▸ Work to complete
Across the records below, report how many lines include the word "TileRetireParams", stating the number alone.

^^^^

-- ==== Sys2Proof/Machine/Ostler.lean ====
section
/-! DEFINITION. The management commands of class 0x07 (R489, R491, R497, R504, R520) but CONTEXT_DESTROY and
REMOUNT_PREPARE. -/

namespace Sys2Proof.Machine

/-- A class-0x07 command that only rings of context 0 may order (R488, chapter 18): RANGE from any other. -/
def Block.ostlerCmd (b : Block) (id : Nat) (p : Params) (go : Cmd → Act (Nat × Nat × Nat)) : Block :=
  b.runCmd id p always2 (fun c b => if c.ctx ≠ 0 then b.finish id 0x0100 0 0 else b.conclude id (0x0100, 0) (go c))

/-! ### The error log -/

/-- The 64 bytes of an error-log entry (R502). -/
def ErrEntry.encode (e : ErrEntry) : List Byte :=
  bytesOf 4 e.seq ++ bytesOf 2 (e.source % 2 ^ 10) ++ bytesOf 1 e.cls ++ bytesOf 1 e.outcome ++ bytesOf 8 e.time ++
    bytesOf 2 e.status ++ bytesOf 1 e.ctx ++ bytesOf 1 e.flags ++ bytesOf 2 e.ring ++ bytesOf 2 0 ++ bytesOf 4 e.cmdSeq ++
    bytesOf 4 e.tag ++ bytesOf 8 e.addr ++ bytesOf 4 e.interruptNs ++ bytesOf 4 e.unit ++ List.replicate 16 0

/-- The error-log entry at a slot. -/
def Block.errSlot (b : Block) (n : Nat) : ErrEntry := Sparse.get (always ErrEntry.blank) b.errlog (n % 4096)

/-- How many entries the error log holds. -/
def Block.errHeld (b : Block) : Nat := b.errlog.length

/-- ERRLOG_READ (R504, R512): from FIRST_SEQ, or from the oldest entry when that was overwritten; entries not yet written
are not copied (DESIGN CHOICE). -/
def errlogCopy (c : Cmd) (p : ErrlogReadParams) : Act (Nat × Nat × Nat) := do
  if p.count = 0 ∨ 4096 < p.count then rangeErr
  else
    let b ← get
    let w := b.rget .OSTLER_ERRLOG_STATUS_WRITTEN
    let oldest := (w + 2 ^ 32 - b.errHeld) % 2 ^ 32
    let gone := precedes 32 p.firstSeq oldest
    let first := if gone then oldest else p.firstSeq
    let avail := (w + 2 ^ 32 - first) % 2 ^ 32
    let n := if avail ≤ b.errHeld then min p.count avail else 0
    let bs := (List.range n).flatMap (fun i => (b.errSlot (first + i)).encode)
    writeVa (c.req 0 0) p.destVa bs
    return (b2n gone, if gone then 16 else 0, halves n first)

def execErrlogRead (id : Nat) (p : ErrlogReadParams) (s : State) : Host.Outcome State Fault Refusal :=
  s.run (fun b => b.ostlerCmd id (.errlogRead p) (fun c => errlogCopy c p))

/-! ### CONFIG_READ -/

/-- The 16 bytes of a clamp report entry (R483). -/
def ClampEntry.encode (e : ClampEntry) : List Byte :=
  bytesOf 2 e.offset ++ bytesOf 1 e.size ++ bytesOf 1 e.reason ++ bytesOf 4 e.written ++ bytesOf 4 e.used ++ bytesOf 4 e.tag

/-- The OTP contents that CONFIG_READ gives, in OTP order (chapter 17). -/
def Block.readableOtp (b : Block) : List Byte :=
  b.boot.otp.readBytes 0x20 16 ++ b.boot.otp.readBytes 0x30 160 ++ b.boot.otp.readBytes 0x100 256 ++
    b.boot.otp.readBytes 0x200 1 ++ b.boot.otp.readBytes 0x208 8 ++ b.boot.otp.readBytes 0x240 64 ++ b.boot.otp.readBytes 0x280 128

/-- Measurements 1 to 6 (R479), one after the other; the spec gives their contents and no layout (DESIGN CHOICE, in the
log). -/
def Block.measurements (b : Block) : List Byte :=
  Config.romVersion ++ (b.boot.imageHash ++ b.boot.build) ++
    (bytesOf 4 (b.rget .OSTLER_FW_INFO_SVN) ++ bytesOf 4 (b.rget .OSTLER_FW_INFO_SVN_FLOOR)) ++
    Config.shake256 (b.boot.block.readBytes 0 b.boot.length) 64 ++
    (bytesOf 1 (b.rget .OSTLER_BOOT_STATUS_SECURITY) ++ bytesOf 1 (b.rget .OSTLER_DEBUG_STATUS_OPEN)) ++
    (bytesOf 1 (b.rget .OSTLER_FW_INFO_KEY_SLOT) ++ b.boot.otp.readBytes 0x200 1)

/-- The item that CONFIG_READ selects (R491). -/
def Block.configItem (b : Block) : Nat → Option (List Byte)
  | 0 => some (b.boot.block.readBytes 0 b.boot.length)
  | 1 => some (b.boot.clamps.flatMap ClampEntry.encode)
  | 2 => some b.readableOtp
  | 3 => some b.measurements
  | _ => none

/-- Bytes written to memory up to a capacity: OK, or OK_CLAMPED with the offset of CAPACITY, and the full length. -/
def writeCapped (c : Cmd) (va cap : Nat) (bs : List Byte) : Act (Nat × Nat × Nat) := do
  writeVa (c.req 0 0) va (bs.take cap)
  return (b2n (decide (cap < bs.length)), if cap < bs.length then 32 else 0, halves bs.length 0)

/-- The item that a CONFIG_READ selects, written to its destination. -/
def configCopy (c : Cmd) (p : ConfigReadParams) : Act (Nat × Nat × Nat) := do
  match (← get).configItem p.item with
  | some bs => writeCapped c p.destVa p.capacity bs
  | none => rangeErr

/-- CONFIG_READ (R491). -/
def execConfigRead (id : Nat) (p : ConfigReadParams) (s : State) : Host.Outcome State Fault Refusal :=
  s.run (fun b => b.ostlerCmd id (.configRead p) (fun c => configCopy c p))

/-! ### Contexts and tiles -/

/-- Whether a group or legacy slot of a tile is open. -/
def Block.anyOpen (b : Block) (n : Nat) : Bool := (b.tile n).groups.any (fun g => g.2.isOpen)

/-- Whether a tile may move to a new context (R489). -/
def Block.tileMovable (b : Block) (n : Nat) : Bool :=
  b.tileWorks n && decide (b.rget .TILE_STATUS_STATE n = 0) && decide (b.rget .TILE_CFG_CTX n = 0) && !b.anyOpen n

/-- CONTEXT_CREATE (R489). -/
def createCtx (p : CtxCreateParams) : Act (Nat × Nat × Nat) := do
  let b ← get
  let ts := setPositions 64 p.tiles
  if p.ctx = 0 ∨ 15 < p.ctx then rangeErr
  else if b.ctxExists p.ctx then throw (.fin 0x7001 0)
  else if !ts.all b.tileMovable then throw (.fin 0x7002 0)
  else
    act (fun b =>
      let b := ts.foldl (fun b n => b.rset .TILE_CFG_CTX n p.ctx) b
      let b := (List.range 3).foldl (fun b t => b.setWord .DROVER_QUOTA (p.ctx * 3 + t) (powerUp (RegId.key .DROVER_QUOTA 0)).toNat) b
      let b := b.rset .VAT_KEEP_QUOTA_WAYS p.ctx Fld.VAT_KEEP_QUOTA_WAYS.reset
      { b with boot := { b.boot with contexts := b.boot.contexts ++ [p.ctx] } })
    return (0, 0, p.tiles)

def execContextCreate (id : Nat) (p : CtxCreateParams) (s : State) : Host.Outcome State Fault Refusal :=
  s.run (fun b => b.ostlerCmd id (.contextCreate p) (fun _ => createCtx p))

/-- TILE_RETIRE (R496 to R498, R512, R513). -/
def retireCmd (p : TileRetireParams) : Act (Nat × Nat × Nat) := do
  let b ← get
  if !b.tileWorks p.tile then rangeErr
  else if (b.dieTiles (p.tile / 32)).length ≤ 1 then throw (.fin 0x7005 0)
  else
    let r := b.retireTile p.tile
    set r.1
    return (0, 0, halves r.2.1 r.2.2)

def execTileRetire (id : Nat) (p : TileRetireParams) (s : State) : Host.Outcome State Fault Refusal :=
  s.run (fun b => b.ostlerCmd id (.tileRetire p) (fun _ => retireCmd p))

/-! ### TELEMETRY_READ (R520, R521) -/

/-- The counters of a block of TELEMETRY_READ in ascending offset, each with how many elements of it a unit has; and the
number of units. -/
def telemetryBlock : Nat → Nat × List (Fld × Nat)
  | 0 => (64, [(.TILE_CHECK_FAIL_COUNT, 1), (.TILE_CHECK_SKIPPED_COUNT, 1), (.TILE_CHECK_REPLAYS_COUNT, 1),
      (.TILE_CVT_SAT_COUNT, 1), (.TILE_CVT_UFL_COUNT, 1), (.TILE_ARRAY_BUSY_COUNT, 1), (.TILE_VEC_BUSY_COUNT, 1),
      (.TILE_VX_SVC_CYCLES_COUNT, 1), (.TILE_VX_DETECT_COUNT, 1), (.TILE_VX_REPLAYS_COUNT, 1)])
  | 1 => (8, [(.VAT_HITS_COUNT, 1), (.VAT_MISSES_COUNT, 1), (.VAT_WRITEBACKS_COUNT, 1), (.VAT_EVICTIONS_COUNT, 1),
      (.VAT_ATOMICS_COUNT, 1), (.VAT_KEEP_DENIED_COUNT, 1), (.VAT_LAST_DISCARDS_COUNT, 1), (.VAT_DETECT_COUNT, 1),
      (.VAT_LOST_COUNT, 1)])
  | 2 => (8, [(.STACK_RD_LINES_COUNT, 1), (.STACK_WR_LINES_COUNT, 1), (.STACK_CHK_FETCH_COUNT, 1),
      (.STACK_CRC_MISMATCH_COUNT, 1), (.STACK_REREAD_OK_COUNT, 1), (.STACK_RECON_COUNT, 1), (.STACK_LOST_COUNT, 1),
      (.STACK_ODECC_CORR_COUNT, 1), (.STACK_PPR_DONE_COUNT, 1), (.STACK_PAGES_RETIRED_COUNT, 1),
      (.REAM_DELTAS_COUNT, 1), (.REAM_RECON_COUNT, 1), (.REAM_DOUBLE_COUNT, 1), (.REAM_SCRUB_MISMATCH_COUNT, 1)])
  | 3 => (1, [(.DROVER_WALKS_COUNT, 1), (.DROVER_MIGRATIONS_COUNT, 1), (.DROVER_FLIP_ABANDON_COUNT, 1),
      (.DROVER_EVICTIONS_COUNT, 1), (.DROVER_DROPS_COUNT, 1), (.DROVER_TIER_FAIL_COUNT, 1), (.DROVER_FLIP_MAX_NS_COUNT, 1)])
  | 4 => (1, [(.BEATER_KEYS_COUNT, 1), (.BEATER_DISTINCT_COUNT, 1), (.BEATER_SECTORS_RD_COUNT, 1),
      (.BEATER_SECTORS_WR_COUNT, 1), (.BEATER_REPLICA_ROWS_COUNT, 1), (.BEATER_REMOTE_ROWS_COUNT, 1),
      (.BEATER_SERVED_ROWS_COUNT, 1), (.BEATER_ROWS_UPDATED_COUNT, 1), (.BEATER_SKIPPED_COUNT, 1),
      (.BEATER_EMPTY_BAGS_COUNT, 1), (.BEATER_CVT_SAT_COUNT, 1), (.BEATER_CVT_UFL_COUNT, 1), (.BEATER_DETECT_COUNT, 1),
      (.BEATER_RERUNS_COUNT, 1), (.BEATER_SB_INSERTS_COUNT, 1), (.BEATER_SB_TRACK_MISS_COUNT, 1),
      (.BEATER_SB_PROMOTED_COUNT, 1), (.BEATER_SB_REFUSED_COUNT, 1), (.BEATER_SB_DEMOTED_COUNT, 1),
      (.BEATER_SB_REREADS_COUNT, 1), (.BEATER_SB_SKEW_COUNT, 1), (.BEATER_SB_DROPPED_COUNT, 1), (.BEATER_SB_DETECT_COUNT, 1)])
  | 5 => (1, [(.FARRIER_COMMITS_COUNT, 1), (.FARRIER_ELEMENTS_COUNT, 1), (.FARRIER_RECORDS_COUNT, 1),
      (.FARRIER_FETCHES_COUNT, 1), (.FARRIER_LAGGED_RERUNS_COUNT, 1), (.FARRIER_DETECT_COUNT, 1),
      (.FARRIER_CHUNK_RERUNS_COUNT, 1), (.FARRIER_CVT_SAT_COUNT, 1), (.FARRIER_CVT_UFL_COUNT, 1),
      (.FARRIER_MON_EVENTS_COUNT, 1), (.FARRIER_MON_LOST_COUNT, 1)])
  | 6 => (1, [(.RELAY_BYTES_TX_COUNT, 1), (.RELAY_BYTES_RX_COUNT, 1), (.RELAY_COLLECTIVES_COUNT, 1),
      (.RELAY_CANCELLED_COUNT, 1), (.RELAY_TIMEOUTS_COUNT, 1), (.RELAY_RESENDS_COUNT, 1), (.RELAY_CVT_SAT_COUNT, 1),
      (.RELAY_CVT_UFL_COUNT, 1), (.RELAY_CREDIT_REFUSED_COUNT, 1)])
  | 7 => (1, [(.BLINK_COMMANDS_COUNT, 1), (.BLINK_UNITS_COUNT, 1), (.BLINK_PAGES_COUNT, 1), (.BLINK_PAGES_SKIPPED_COUNT, 1),
      (.BLINK_EMPTY_ROWS_COUNT, 1), (.BLINK_DETECT_COUNT, 1), (.BLINK_RERUNS_COUNT, 1), (.BLINK_CVT_SAT_COUNT, 1),
      (.BLINK_CVT_UFL_COUNT, 1)])
  | 8 => (8, [(.OE_FLITS_TX_COUNT, 1), (.OE_FLITS_RX_COUNT, 1), (.OE_CRC_FAIL_COUNT, 1), (.OE_REPLAYS_COUNT, 1),
      (.OE_FEC_CORR_COUNT, 1), (.OE_FEC_UNCORR_COUNT, 1), (.OE_LASER_SWITCHES_COUNT, 1), (.OE_LANE_DROPS_COUNT, 1),
      (.OE_RETRAINS_COUNT, 1)])
  | 9 => (16, [(.MAC_RX_COUNT, 45), (.MAC_TX_COUNT, 45)])
  | 10 => (1, [(.PERF_CTR_COUNT, 64), (.PERF_HOST_RD_COUNT, 1), (.PERF_HOST_WR_COUNT, 1), (.PERF_DEV_WR_COUNT, 1),
      (.PERF_DEV_RD_COUNT, 1), (.PERF_DOORBELLS_COUNT, 1), (.PERF_MSIX_COUNT, 1)])
  | 11 => (1, [(.CURB_ACTIONS_COUNT, 1), (.CURB_GAP_CYCLES_COUNT, 1), (.CURB_THROTTLE_CYCLES_COUNT, 1)])
  | 12 => (1, [(.OSTLER_ABSORBED_COUNT, 1), (.OSTLER_RETURNED_COUNT, 1), (.OSTLER_STEP_RESTARTS_COUNT, 1),
      (.OSTLER_TILES_RETIRED_COUNT, 1), (.OSTLER_INTERRUPT_MAX_NS_COUNT, 1)])
  | _ => (0, [])

/-- The counters common to all links, which section 8 holds before those of the engines. -/
def hokukeCommon : List Fld :=
  [.HOKUKE_TX_PACKETS_COUNT, .HOKUKE_RX_PACKETS_COUNT, .HOKUKE_RESENDS_COUNT, .HOKUKE_TRANSIT_FLITS_COUNT,
   .HOKUKE_UNREACHABLE_COUNT]

/-- A counter as a snapshot reads it: 0 in the block of a retired unit (R28, R520). -/
def Block.counterOf (b : Block) (f : Fld) (i : Nat) : Nat := if b.unitGone (f.reg.offset i) then 0 else b.rget f i

/-- The counters of one unit. -/
def Block.unitCounters (b : Block) (cs : List (Fld × Nat)) (u : Nat) : List Nat :=
  cs.flatMap (fun c => (List.range c.2).map (fun k => b.counterOf c.1 (u * c.2 + k)))

/-- A section of a snapshot (R520): bit number, units, counters per unit, the counters. Section 8, whose units differ, is
one unit: the common counters and those of OE_0 to OE_7 (DESIGN CHOICE). -/
def Block.telemetrySection (b : Block) (k : Nat) : List Byte :=
  let t := telemetryBlock k
  let per := (List.range t.1).flatMap (b.unitCounters t.2)
  let common := if k = 8 then hokukeCommon.map (fun f => b.rget f) else []
  let units := if k = 8 then 1 else t.1
  let all := common ++ per
  bytesOf 4 k ++ bytesOf 2 units ++ bytesOf 2 (all.length / max 1 units) ++ bytesOf 8 0 ++ all.flatMap (bytesOf 8)

/-- A snapshot of the selected blocks: header and sections. -/
def Block.snapshotBytes (b : Block) (blocks : Nat) : List Byte :=
  let body := (setPositions 13 blocks).flatMap b.telemetrySection
  bytesOf 8 b.now ++ bytesOf 4 blocks ++ bytesOf 4 0 ++ bytesOf 8 (32 + body.length) ++ bytesOf 8 0 ++ body

/-- A snapshot of the selected blocks, written to its destination. -/
def telemetryCopy (c : Cmd) (p : TelemetryParams) : Act (Nat × Nat × Nat) := do
  if p.blocks = 0 ∨ 2 ^ 13 ≤ p.blocks then rangeErr
  else writeCapped c p.destVa p.capacity ((← get).snapshotBytes p.blocks)

/-- TELEMETRY_READ (R520, R521), accepted from every context. -/
def execTelemetryRead (id : Nat) (p : TelemetryParams) (s : State) : Host.Outcome State Fault Refusal :=
  s.run (fun b => b.runCmd id (.telemetryRead p) always2 (fun c b => b.conclude id (0x0100, 0) (telemetryCopy c p)))

end Sys2Proof.Machine
end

^^^^

▸ Problem solution
2